INTERVIEW TO THE ARTIST GHIZLANE SAHLI
by Alice Menegaldo, Speakart, 2021.
It is a pleasure to have Ghizlane Shali with us, a Moroccan artist who was born in Meknes in 1973 and today lives and works in Marrakech, to deepen her path, investigate her production, discover her vision of the African artistic context.
Her artworks allow the materials used to transform, sublimating and taking on meaning in creations that combine the relationships between space and volume, the passion for embroidery in a fully spiritual process.
SpeakART: You started your creative path dedicating yourself to embroideries and tissues: how was this passion and interest born?
Ghizlane Sahli: I first studied architecture in Paris. And then I had my children. When I came back to Morocco, they were very young. I had always been in Love with embroideries and textiles. So I decided to open a studio of embroideries and I created a new brand for couture kids clothing all totally hand made. We were about 15 artisans in the studio using moroccan traditional and ancestral techniques to create contemporary clothing.
SpeakART: How you decide to focus on a more properly artistic creation?
Ghizlane Sahli: Even if I was very interested in all these embroideries. I never felt that I was in my right place. I didn’t wanted to be a stylist. It lasted during 7 years. And it was an amazing learning for me. Been an artist have always been for me the most beautiful thing in the world. I didn’t even allowed my self dreaming about it, thinking it was so inaccessible. But then life put me in that world. And I really felt connected with myself and I was finally were I have always belong!
SpeakART: Which are your sources of inspiration?

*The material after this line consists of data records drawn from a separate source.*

/-- C.J, C.BEQZ, C.BNEZ, C.JR and C.JALR: C.J and C.JR link nothing, and C.JALR links x1 with the address 2 bytes on (R225
to R227, R231, R234). -/
def Obligations.CompressedControlResults : Prop :=
  ∀ (s : State) (rs1 : Reg) (rs1p : CReg) (off12 : BitVec 12) (off9 : BitVec 9),
    OnlyMovesPc s (exec (.cJ off12) s) (isMod64 (s.pc.toNat + off12.toInt)) ∧
    OnlyMovesPc s (exec (.cBeqz rs1p off9) s)
      (isMod64 (s.pc.toNat + if s.reg (primed rs1p) = 0 then off9.toInt else 2)) ∧
    OnlyMovesPc s (exec (.cBnez rs1p off9) s)
      (isMod64 (s.pc.toNat + if s.reg (primed rs1p) ≠ 0 then off9.toInt else 2)) ∧
    OnlyMovesPc s (exec (.cJr rs1) s) (fun p => p.toNat = (s.reg rs1).toNat / 2 * 2) ∧
    WritesReg s (exec (.cJalr rs1) s) 1 (isMod64 (s.pc.toNat + 2)) (fun p => p.toNat = (s.reg rs1).toNat / 2 * 2)

/-! ## The two descriptions of an instruction agree -/

/-- The meaning of every instruction is R14's sequential step over its decoded record and the ComputeUnit, the function
the pipeline applies (R14, R27, R87, R202): for every instruction, compressed ones too, in every state. So the machine is
the parameterised one with the reference Decoder, ComputeUnit and MemoryBus (R10; log entry 19). -/
def Obligations.MeaningIsTheRecordStep : Prop :=
  (∀ (i : Instr) (s : State), exec i s = .next (s.recordStep (recordOf i))) ∧
  ∀ s : State, step s = stepWith s .reference

/-! ## Launch, configuration and the end of a run -/

/-- The state a launch makes is the reset state of R261: the launch registers with 0 where the launch gives none and x0
always 0, the image with 0 for every byte it leaves out, and every other item at its reset value. Where the launch gives
a register or a byte more than once the last one stands (log entry 11). -/
def Obligations.LaunchMakesTheResetState : Prop :=
  ∀ (e : Engine) (c : Config) (p : Platform) (given : List (Reg × Word)) (image : List Host.Cell) (s : State),
    launch e c p given image = .ok s →
    s.reg 0 = 0 ∧
    (∀ r : Reg, (∀ q ∈ given, q.1 ≠ r) → s.reg r = 0) ∧
    (∀ pre r v post, given = pre ++ (r, v) :: post → r ≠ 0 → (∀ q ∈ post, q.1 ≠ r) → s.reg r = v) ∧
    s.pc = p.entry ∧
    (∀ a : Nat, (∀ q ∈ image, q.1 ≠ a) → s.mem.byte a = 0) ∧
    (∀ pre a v post, image = pre ++ (a, v) :: post → p.memBase ≤ a → a < p.memBase + p.memSize →
      (∀ q ∈ post, q.1 ≠ a) → s.mem.byte a = v) ∧
    s.out = [] ∧ s.status = .running ∧
    (∀ l ∈ [s.ifid, s.idex, s.exmem, s.memwb],
      l.lanes.length = c.width ∧ AllBubbles l.lanes ∧ l.hasContent = false ∧ l.isStalled = false) ∧
    (∀ i : Nat, s.counter i = c.initCounter) ∧ s.ghr = 0 ∧ s.rasStack = [] ∧
    [s.metrics.cycles, s.metrics.isaRetired, s.metrics.committed, s.metrics.stalls, s.metrics.splits,
      s.metrics.flushes, s.metrics.mispredicts, s.metrics.condBranches, s.metrics.dirCorrect] = List.replicate 9 0 ∧
    s.fetchMode = .run ∧ s.cfg = c ∧ s.plat = p ∧ s.engine = e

Ghizlane Sahli: Everything is a source of inspiration. It could be a taste of a good meal, a conversation with my kids, a person in the street, an exhibition, a painting, a music, a photography or a book. I wanna try to describe a feeling, an emotion through my work. I mostly use metafore with nature to describe those emotions…
SpeakART: Your artworks can be categorized into bas-reliefs, sculptures or volumes, drawings: can you tell us something more about the relationship between these different results?
Ghizlane Sahli: They are no relations between these results, except that they are different ways for me to express my researches of a subject.
SpeakART: Recycling and re-use strongly underlies your production, as you often use plastic and garbage material (for example bottles): what reflections would you like to arouse drawing the attention to environmental issues?
Ghizlane Sahli: In my work the relation with the waste is more spiritual than environmental. The garbage is very universal. Every society produces waste. This waste is the reject from the society. When I use it, I always have that feeling that each object had a soul and a previous life and when I transmute it using the silk , each alveoles bring it’s own energy, and the accumulation of all the different energies becomes the artwork with its own emotion and own energy. Not to talk about the process of creation that is also very spiritual. The different steps collecting, washing, cutting, embroidering… of making the artworks are all very meditative. The same gesture is repeated many, many times with no intellectuality. It becomes like a trance.
SpeakART: We can say that the “Alveoles” are your distinctive shape: what do they represent for you and for the people who look at your works?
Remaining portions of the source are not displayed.